Twenty years ago, José Luis Novo was applying for a job in Annapolis.
It was just two years after the Annapolis Symphony Orchestra had decided to part ways with the only Black conductor in its history, voting against renewing his contract over declining ticket sales.
Among the questions the search committee asked Novo, one stands out in his memory.
“They said, ‘We would like to offer you the job, but we are afraid that you are too progressive for our audience,’ ” Novo recalled. “And maybe they asked me, ‘How would you approach that?’ ”
“And I said, ‘Well, that’s a good point.’ I said, ‘I will depart from where your audience is right now.’ ”
Annapolis is a city with a racist past. There’s just no nice way of saying that. It was a marketplace for enslaved people; it carries the burden of lynchings and a long record of discrimination, both overt and subtle.
The arts, well, have always had their own problems.
Despite a widespread fondness for past glories like the music of Carr’s Beach, a segregated resort where renowned Black musicians performed, diversity in arts can be hard to find in Annapolis.
“Once upon a time, there was like nothing,” said Darin Gilliam, an arts promotor and educator who is part owner of ArtFarm Studios. “There was, I mean, nothing.”
An Annapolis High School graduate, she came home from college in the early 2000s and joined arts advocacy groups, only to find she was the only person of color involved.
“I mean, every single event — every single event — there was not a person of color leading it,” Gilliam said. “There was not a person of color attending, and it was kind of depressing.”
This weekend, two guest artists will appear in the Annapolis Symphony’s Masterworks Series. While neither is a first, their appearance represents both progress and the challenges in diversifying local arts.
Korean American composer Nicky Sohn will premiere her first symphony, commissioned by the ASO through a California program that gives young composers a chance to work on a grand scale. Then Awadagin Pratt will perform Beethoven’s Piano Concerto No. 4., a traditional piece for orchestral music interpreted by something of a rarity — a successful classical pianist, educator and conductor who is not only Black but who has made confronting racism part of his art.
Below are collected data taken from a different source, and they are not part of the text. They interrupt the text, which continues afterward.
-- ==== Sys2Proof/Machine/IntOps.lean ====
section
/-! DEFINITION. Machine/IntOps.lean: the words of majors 0x01 to 0x35 (R52, R82 to R103): moves, lane
exchange, compares, integer arithmetic, logic, shifts, scans. Each reads the state before its chain
(`State.src`) and writes under R71, R75 and R76. -/

namespace Sys2Proof.Machine

open Sys2Proof

/-! ## The frame of R80 -/

/-- The guard of a word without one: p7, always true (R47). -/
def always : BitVec 4 := 7

/-- A word with a one-register result that no affine register takes: operands `rs`, value by lane. -/
def State.put32 (s : State) (q : BitVec 4) (d : BitVec 6) (rs : List (Nat × Nat)) (f : Gang → Nat → Word) : State :=
  s.withDest (1, d.toNat) rs fun s => { s with g := s.g.write d.toNat (s.exec q) (f s.src) }

/-- The same with a pair as its destination. -/
def State.put64 (s : State) (q : BitVec 4) (d : Nat) (rs : List (Nat × Nat)) (f : Gang → Nat → DWord) : State :=
  s.withDest (2, d) rs fun s => { s with g := s.g.write64 d (s.exec q) (f s.src) }

/-- A word that writes a predicate in its lanes (R78). -/
def State.putPred (s : State) (q : BitVec 4) (k : Nat) (rs : List (Nat × Nat)) (f : Gang → Nat → Bool) : State :=
  s.withRegs rs fun s => { s with g := s.g.setPred k (s.exec q) (f s.src) }

/-- A value for the whole gang: a base and a stride, and whether its register is uniform (R74). -/
structure AffVal (w : Nat) where
  uni    : Bool
  base   : BitVec w
  stride : BitVec w
  deriving DecidableEq, Repr

/-- A 32-bit operand of a word with an affine destination (R74); a general register gives none. -/
def Gang.aff32 (g : Gang) (r : Nat) : Option (AffVal 32) :=
  match g.shape r with
  | .affine i => some { uni := false, base := Store.get 0 g.affB i, stride := Store.get 0 g.affS i }
  | .uniform _ => some { uni := true, base := g.val r 0, stride := 0 }
  | _ => none

/-- A 64-bit operand of a word with an affine destination (R73, R74). -/
def Gang.aff64 (g : Gang) (r : Nat) : Option (AffVal 64) :=
  match g.shape r with
  | .affine i => some { uni := false, base := g.affBase64 i, stride := g.affStride64 i }
  | .uniform _ => some { uni := true, base := g.val64 r 0, stride := 0 }
  | _ => none

/-- An affine register written, if the operands and the mode are admitted, else OPR (R75); written once
if any lane executes. -/
def State.putAff32 (s : State) (q : BitVec 4) (d : Nat) (v : Option (AffVal 32)) : State :=
  match v, s.src.shape d with
  | some v, .affine i => if (s.exec q).isEmpty then s else { s with g := s.g.setAff i v.base v.stride }
  | _, _ => s.fault 3 0 0

/-- An affine pair written (R73, R75). -/
def State.putAff64 (s : State) (q : BitVec 4) (d : Nat) (v : Option (AffVal 64)) : State :=
  match v, s.src.shape d with
  | some v, .affine i =>
    if (s.exec q).isEmpty then s
    else
      let lo (x : DWord) : Word := x.setWidth 32
      let hi (x : DWord) : Word := (x >>> 32).setWidth 32
      { s with g := (s.g.setAff i (lo v.base) (lo v.stride)).setAff (i + 1) (hi v.base) (hi v.stride) }
  | _, _ => s.fault 3 0 0

/-- Elementwise on 32, 16x2 or 8x4 bits, by the mode (R80). -/
def elems (m : Nat) (f : (w : Nat) → BitVec w → BitVec w → BitVec w) (a b : Word) : Word :=
  let h (j : Nat) : BitVec 16 := f 16 (a.extractLsb' (16 * j) 16) (b.extractLsb' (16 * j) 16)
  let e (j : Nat) : BitVec 8 := f 8 (a.extractLsb' (8 * j) 8) (b.extractLsb' (8 * j) 8)
  if m = 2 then h 1 ++ h 0 else if m = 3 then e 3 ++ e 2 ++ e 1 ++ e 0 else f 32 a b

/-- An arithmetic word in the modes 32, 64, 16x2 and 8x4 (R53, R93), with its result for an affine
destination where R74 lists it. -/
def State.arith (s : State) (q : BitVec 4) (d a b : BitVec 6) (m : BitVec 2)
    (f : (w : Nat) → BitVec w → BitVec w → BitVec w)
    (fa : (w : Nat) → AffVal w → AffVal w → Option (AffVal w)) : State :=
  let a := a.toNat
  let b := b.toNat
  if m = 1 then
    s.withRegs [(2, d.toNat), (2, a), (2, b)] fun s =>
      if s.isAffine d.toNat then
        s.putAff64 q d.toNat (match s.src.aff64 a, s.src.aff64 b with
          | some x, some y => fa 64 x y
          | _, _ => none)
      else s.put64 q d.toNat [] fun g L => f 64 (g.val64 a L) (g.val64 b L)
  else
    s.withRegs [(1, d.toNat), (1, a), (1, b)] fun s =>
      if s.isAffine d.toNat then
        s.putAff32 q d.toNat (if m = 0 then (match s.src.aff32 a, s.src.aff32 b with
          | some x, some y => fa 32 x y
          | _, _ => none) else none)
      else s.put32 q d [] fun g L => elems m.toNat f (g.val a L) (g.val b L)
“One of the things that orchestras get criticized very often for is that we don’t change easily and we are kind of elitist,” Novo said. “For my whole tenure with the Annapolis Symphony, I’ve been fighting that from the start.”
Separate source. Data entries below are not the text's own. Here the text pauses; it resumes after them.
/-- The block in focus retires (R29): its queues are emptied (R269), its core is free. The checker may
choose it for screening (R397). -/
def State.retireBlock (s : State) : State :=
  let b := s.b
  let dropped := b.queues.flatMap (·.2)
  let s := dropped.foldl (fun s f => s.returnUnit f) s
  let s := { s with b := { b with gone := true, queues := [], evicting := false } }
  let s := s.later .blockAdmission
  match b.replay with
  | some r => s.later (.replayEnd r)
  | none =>
    let s := (s.modTask b.task fun t => { t with retired := insertNat t.retired b.num }).signalAll
    match s.operOf b.task with
    | none => s.screenChoice b
    | some o => (s.modOper o.id fun o => { o with sigs := Store.put o.sigs b.num b.sig }).screenChoice b

/-- Slices of the gang in focus end (R25, R162): their bits in GANG.LIVE clear, windows and waits are
discarded, and what waited for them is looked at anew. -/
def State.endSlices (s : State) (l : List Nat) : State :=
  let l := l.filter s.g.live.getLsbD
  if l.isEmpty then s
  else
    let g := s.g.modSlices l fun _ sl => { sl with flags := [], wait := .none, sync := [], backs := [] }
    let s := { s with g := { g with live := g.live &&& ~~~(sliceMask l) } }
    if s.g.live = 0 then
      let s := s.retireGang
      if s.allGangs.all fun g => g.block != s.b.uid || g.live == 0 then s.retireBlock else s
    else
      ((upto 4).foldl (fun s k => s.tryArrive k) s).regangs

/-- The live slices all of whose lanes have been killed: they end (R25). -/
def Gang.dying (g : Gang) : List Nat :=
  if g.killed = 0 then [] else (upto 8).filter fun i => g.live.getLsbD i && g.killed.extractLsb' (4 * i) 4 == 15#4

/-- Every gang of a set of blocks ends at a precise stop, as though by EXIT (R303, R391). -/
def State.endGangs (s : State) (pick : Gang → Bool) : State :=
  let ids := (s.allGangs.filter fun g => g.live != 0 && pick g).map (·.uid)
  ids.foldl (fun s id => (s.focus id).endSlices (upto 8)) s

end Sys2Proof.Machine
end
Annapolis has more than the symphony. It is a small-town cultural arts center, where dozens of small stages host a variety of musical genres. Eight performing arts companies put on multiple productions each year. Dozens of galleries and museums expand the visual arts beyond boat paintings.
Maryland Hall, the biggest stage in town, seats 725. Plans for public art works can generate enormous interest. The city has had two poets laureate.
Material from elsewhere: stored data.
-- ==== Sys2Proof/Machine/Event.lean ====
section
/-! DEFINITION. Machine/Event.lean: bindings and their sources (R291 to R294, R297, R298), WAITANY (R299,
R300), BAR (R302), broken tasks (R303) and GINFO (R306). -/

namespace Sys2Proof.Machine

open Sys2Proof

/-! ## Sources -/

/-- STATUS of the chunk object at an S offset of a block. -/
def State.chunkStatus (s : State) (b : Block) (obj : Nat) : Nat := memNat s.mem (atS b.uid (obj + 32)) 1

/-- Whether a status is one of FAULT, UE, SHUTTER and MALFORMED (R253). -/
def badStatus (st : Nat) : Bool := decide (3 ≤ st ∧ st ≤ 6)

/-- Whether the group of a membership slot of a gang is broken (R303). -/
def State.slotBroken (s : State) (g : Gang) (slot : Nat) : Bool :=
  match s.groupOf g slot with
  | some num => (s.barrier g.task num).broken
  | none => false

/-- The flat address of a granule that a .gran binding names (R292). -/
def granPlace (b : Block) (arg : Word) : Nat :=
  let off := (arg.extractLsb' 0 25).toNat
  if arg.getLsbD 31 then atD b.die off else atS b.uid off

/-- Whether the source of a binding of a gang is satisfied (R292). -/
def State.satisfied (s : State) (g : Gang) (b : Block) (x : Binding) : Bool :=
  let arg := x.arg
  match x.kind with
  | 0 =>
    let slot := (arg.extractLsb' 0 2).toNat
    s.slotBroken g slot || (s.arrival g slot).slices == 0
  | 1 =>
    let obj := (arg.extractLsb' 0 19).toNat
    let c := (arg.extractLsb' 19 8).toNat
    let st := s.chunkStatus b obj
    if arg.getLsbD 31 then (memGet s.mem (atS b.uid (obj + c / 8))).getLsbD (c % 8) || badStatus st
    else decide (2 ≤ st ∧ st ≤ 6)
  | 2 => decide (g.kcount (arg.extractLsb' 0 3).toNat ≤ (arg.extractLsb' 8 6).toNat)
  | 3 => !(Store.get [] b.queues (arg.extractLsb' 0 2).toNat).isEmpty
  | 4 => decide (x.deadline ≤ s.ns)
  | _ => granFull s.empty (granPlace b arg)

/-- STATUS of R292 at resumption: 0 OK, 1 BROKEN, 2 FAULT. -/
def State.bindStatus (s : State) (x : Binding) : Nat :=
  match x.kind with
  | 0 => if s.slotBroken s.g (x.arg.extractLsb' 0 2).toNat then 1 else 0
  | 1 => if badStatus (s.chunkStatus s.b (x.arg.extractLsb' 0 19).toNat) then 2 else 0
  | _ => 0

/-- The armed bindings of a gang whose sources are satisfied: they become pending before anything else
happens (R293). -/
def State.latches (s : State) (g : Gang) : List Instr :=
  match s.findBlock g.block with
  | none => []
  | some b => (g.binds : Store Binding).filterMap fun (p : Nat × Binding) =>
      if !p.2.pending && s.satisfied g b p.2 then
        some (if p.2.kind = 4 then .timerBindingExpiry g.uid p.1 else .bindingPending g.uid p.1)
      else none

/-- The bindings of the package that become pending now (R293). -/
def State.latchable (s : State) : List Instr := s.allGangs.flatMap s.latches

/-! ## WAITANY -/

/-- Whether a waiting slice of the gang in focus may resume: not while its gang is stopped or being evicted or its core
is halted, nor while its gang's handler runs without it (R300, R313, R325). -/
def State.mayWake (s : State) (i : Nat) : Bool :=
  s.g.live.getLsbD i && s.g.mode != .halted && s.g.stop.isNone && (s.g.frame.isNone || s.g.hslices.getLsbD i)
    && !s.b.evicting && !s.c.dbgCtl.getLsbD 16

/-- A slice goes on at the next word with a value in EV.CAUSE (R299). -/
def Slice.fallThrough (sl : Slice) (cause : Word) : Slice := { sl with wait := .none, pc := nextWord sl.pc, cause := cause }

/-- EV.CAUSE for a binding consumed (R295). -/
def eventCause (i kind status : Nat) : Word := BitVec.ofNat 32 (i + 256 * kind + 4096 * status)

/-- One slice that waits in WAITANY looks at the bindings of its mask (R299). -/
def State.tryAny (s : State) (poll : Bool) (i : Nat) : State :=
  match (s.g.slice i).wait with
  | .waitany m =>
    let armed := (s.g.binds : Store Binding).filter fun (p : Nat × Binding) => decide (p.1 < 8) && m.getLsbD p.1
    if armed.isEmpty then { s with g := s.g.modSlice i fun sl => sl.fallThrough 0xFF }
    else match armed.find? fun (p : Nat × Binding) => p.2.pending with
      | some (j, x) =>
        let st := s.bindStatus x
        let resume (sl : Slice) : Slice :=
          { sl with wait := .none, pc := x.handler, cause := eventCause j x.kind st, brk := sl.brk || (x.kind == 0 && st == 1) }
        let g := s.g.modSlice i resume
        { s with g := { g with binds := Store.del g.binds j } }
      | none => if poll then { s with g := s.g.modSlice i fun sl => sl.fallThrough 0xFD } else s
  | _ => s

/-- The groups of a gang part where their slices have gone different ways (R24). -/
def Gang.partAll (g : Gang) : Gang := (upto 8).foldl (fun g k => g.part (g.group k)) g

/-- The waiting slices of the gang in focus look at its bindings, in increasing slice number (R300). -/
def State.wakeAny (s : State) : State :=
  let s := ((upto 8).filter s.mayWake).foldl (fun s i => s.tryAny false i) s
  { s with g := s.g.partAll }

/-- WAITANY (R299): it acts after the other words of its chain. -/
def execWaitany (p : BitVec 1) (m : BitVec 8) (s : State) : Res :=
  let l := s.group
  let s := (s.waitHere l fun _ => .waitany m).endChain
  let s := l.foldl (fun s i => s.tryAny (p == 1) i) s
  .next { s with g := s.g.partAll }

/-- A binding of a gang found satisfied becomes pending (R293), and a slice that waits for it resumes. -/
def State.latch (s : State) (gang bind : Nat) : State :=
  let s := s.focus gang
  match Store.find s.g.binds bind with
  | none => s
  | some x =>
    if s.g.uid = gang ∧ !x.pending ∧ s.satisfied s.g s.b x then
      ({ s with g := { s.g with binds := Store.put s.g.binds bind { x with pending := true } } }).wakeAny
    else s

/-- BINDING_PENDING (R293). -/
def execBindingPending (gang bind : Nat) (s : State) : Res := .next (s.latch gang bind)

/-- TIMER_BINDING_EXPIRY (R292). -/
def execTimerBindingExpiry (gang bind : Nat) (s : State) : Res := .next (s.latch gang bind)

/-! ## BIND and UNBIND -/

/-- The CODE of the fault of a binding's argument, 0 if it is good (R292, R297). -/
def State.argFault (s : State) (kind : Nat) (arg : Word) : Nat :=
  match kind with
  | 0 => if arg >>> 2 != 0 || (s.groupOf s.g (arg.extractLsb' 0 2).toNat).isNone then 3 else 0
  | 1 => if arg.extractLsb' 27 4 != 0 || !s.objOk (arg.extractLsb' 0 19).toNat then 3 else 0
  | 2 => if arg.extractLsb' 3 5 != 0 || arg >>> 14 != 0 || 5 < (arg.extractLsb' 0 3).toNat then 3 else 0
  | 3 => if arg >>> 2 != 0 then 3 else if s.b.rq ≤ arg.toNat then 8 else 0
  | 4 => 0
  | _ =>
    let off := (arg.extractLsb' 0 25).toNat
    let inRange := if arg.getLsbD 31 then s.dOk (s.task s.b.task) s.b.die 2 off 16 else decide (off + 16 ≤ s.b.sbytes)
    if arg.extractLsb' 25 6 != 0 || off % 16 != 0 || !inRange then 3 else 0

/-- BIND (R297). -/
def execBind (k n : BitVec 3) (y : BitVec 6) (z : BitVec 5) (s : State) : Res :=
  let z := 2 * z.toNat
  .next (s.withRegs [(1, y.toNat), (2, z)] fun s =>
    match s.lanes with
    | [] => s
    | L :: _ =>
      let arg := s.src.val y.toNat L
      let h := s.src.val64 z L
      if !targetOk h then s.fault 1 0 h
      else
        let code := s.argFault k.toNat arg
        if code ≠ 0 then s.fault code 0 0
        else
          let x : Binding := { kind := k.toNat, arg := arg, handler := h, deadline := s.ns + arg.toNat }
          let x := { x with pending := s.satisfied s.g s.b x }
          ({ s with g := { s.g with binds := Store.put s.g.binds n.toNat x } }).wakeAny)

/-- UNBIND (R298). -/
def execUnbind (n : BitVec 3) (s : State) : Res :=
  .next (
    if s.lanes.isEmpty then s
    else ({ s with g := { s.g with binds := Store.del s.g.binds n.toNat } }).wakeAny)

/-! ## Barriers -/

/-- Whether a BAR on a slot is held back: the gang's arrival there, or that of one of the issuing slices, is
still outstanding (R302; DEDUCED, log 21). -/
def State.barHold (s : State) (slot : Nat) : Bool :=
  let a := s.arrival s.g slot
  !s.slotBroken s.g slot && (a.arrived || (a.slices &&& sliceMask s.group) != 0)

/-- BAR (R302, R303). -/
def execBar (w : BitVec 1) (sl : BitVec 2) (s : State) : Res :=
  let slot := sl.toNat
  .next (
    match s.groupOf s.g slot with
    | none => s.fault 3 0 0
    | some num =>
      let l := s.group
      let b := s.barrier s.g.task num
      if b.broken then { s with g := s.g.modSlices l fun _ x => { x with brk := true, cause := 0x10FE } }
      else if s.barHold slot then s.hold
      else
        let a := s.arrival s.g slot
        let a := { a with slices := a.slices ||| sliceMask l, phase := b.phase }
        let s := { s with g := { s.g with arrivals := Store.put s.g.arrivals slot a } }
        let s := if w = 0 then s.waitHere l fun _ => .bar slot b.phase else s
        (s.endChain).tryArrive slot)

/-- Every gang of a task ends, wherever it is (R303, R447). -/
def State.endTaskGangs (s : State) (task : Nat) : State :=
  (s.dropImages task).endGangs fun g => g.task == task

/-- BROKEN_TASK_TIMEOUT (R303): 1,000,000 ns after the break the surviving gangs are ended. -/
def execBrokenTaskTimeout (task : Nat) (s : State) : Res :=
  .next (
    match (s.task task).brokenAt with
    | none => s
    | some t => if s.ns < t + 1000000 then s.later (.brokenTaskTimeout task) else (s.endTaskGangs task).settleTask task)

/-! ## GINFO -/

/-- An item of the group of a membership slot of the gang in focus (R306). -/
def State.groupItem (s : State) (slot item : Nat) : Word :=
  match s.groupOf s.g slot with
  | none => 0xFFFFFFFF
  | some num =>
    let b := s.barrier s.g.task num
    match item with
    | 0 => BitVec.ofNat 32 num
    | 1 => BitVec.ofNat 32 b.size
    | 2 => BitVec.ofNat 32 b.expected
    | 3 => BitVec.ofNat 32 (nth 0 (nth {} (s.task s.g.task).members s.g.id).rank slot)
    | 4 => b.phase
    | 5 => BitVec.ofNat 32 b.scope
    | _ => if b.broken then 1 else 0

/-- GINFO (R306). -/
def execGinfo (x : BitVec 6) (sl : BitVec 2) (i : BitVec 3) (s : State) : Res :=
  .next (s.withDest (1, x.toNat) [] fun s =>
    { s with g := s.g.write x.toNat s.lanes fun _ => s.groupItem sl.toNat i.toNat })

end Sys2Proof.Machine
end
So, why when you see a focus on artists of color does it stand out as noteworthy? Why are audiences so overwhelmingly white when the population of Annapolis is 35% Black or Hispanic?
“I, myself, have played just about everywhere there is to play in Annapolis,” said Kelly Bell, whose namesake Kelly Bell Band has played what he’s dubbed “phat blues” for 30 years. “But that’s because of the popularity of the act and the money that people think it’s going to bring in, not because they’re trying to spread their diversity values.”
“I’ve been on radio stations where they told me I was too Black.”
There are groups that promote Black art and culture in Annapolis, such as those that organize the Kunta Kinte Heritage Festival and the Annapolis Juneteenth Parade. The Banneker Douglass Museum focuses exclusively on this, while several groups, including the Arts Council of Anne Arundel County, the Maryland State Archives, Maryland Hall and Visit Annapolis, have programs exploring it.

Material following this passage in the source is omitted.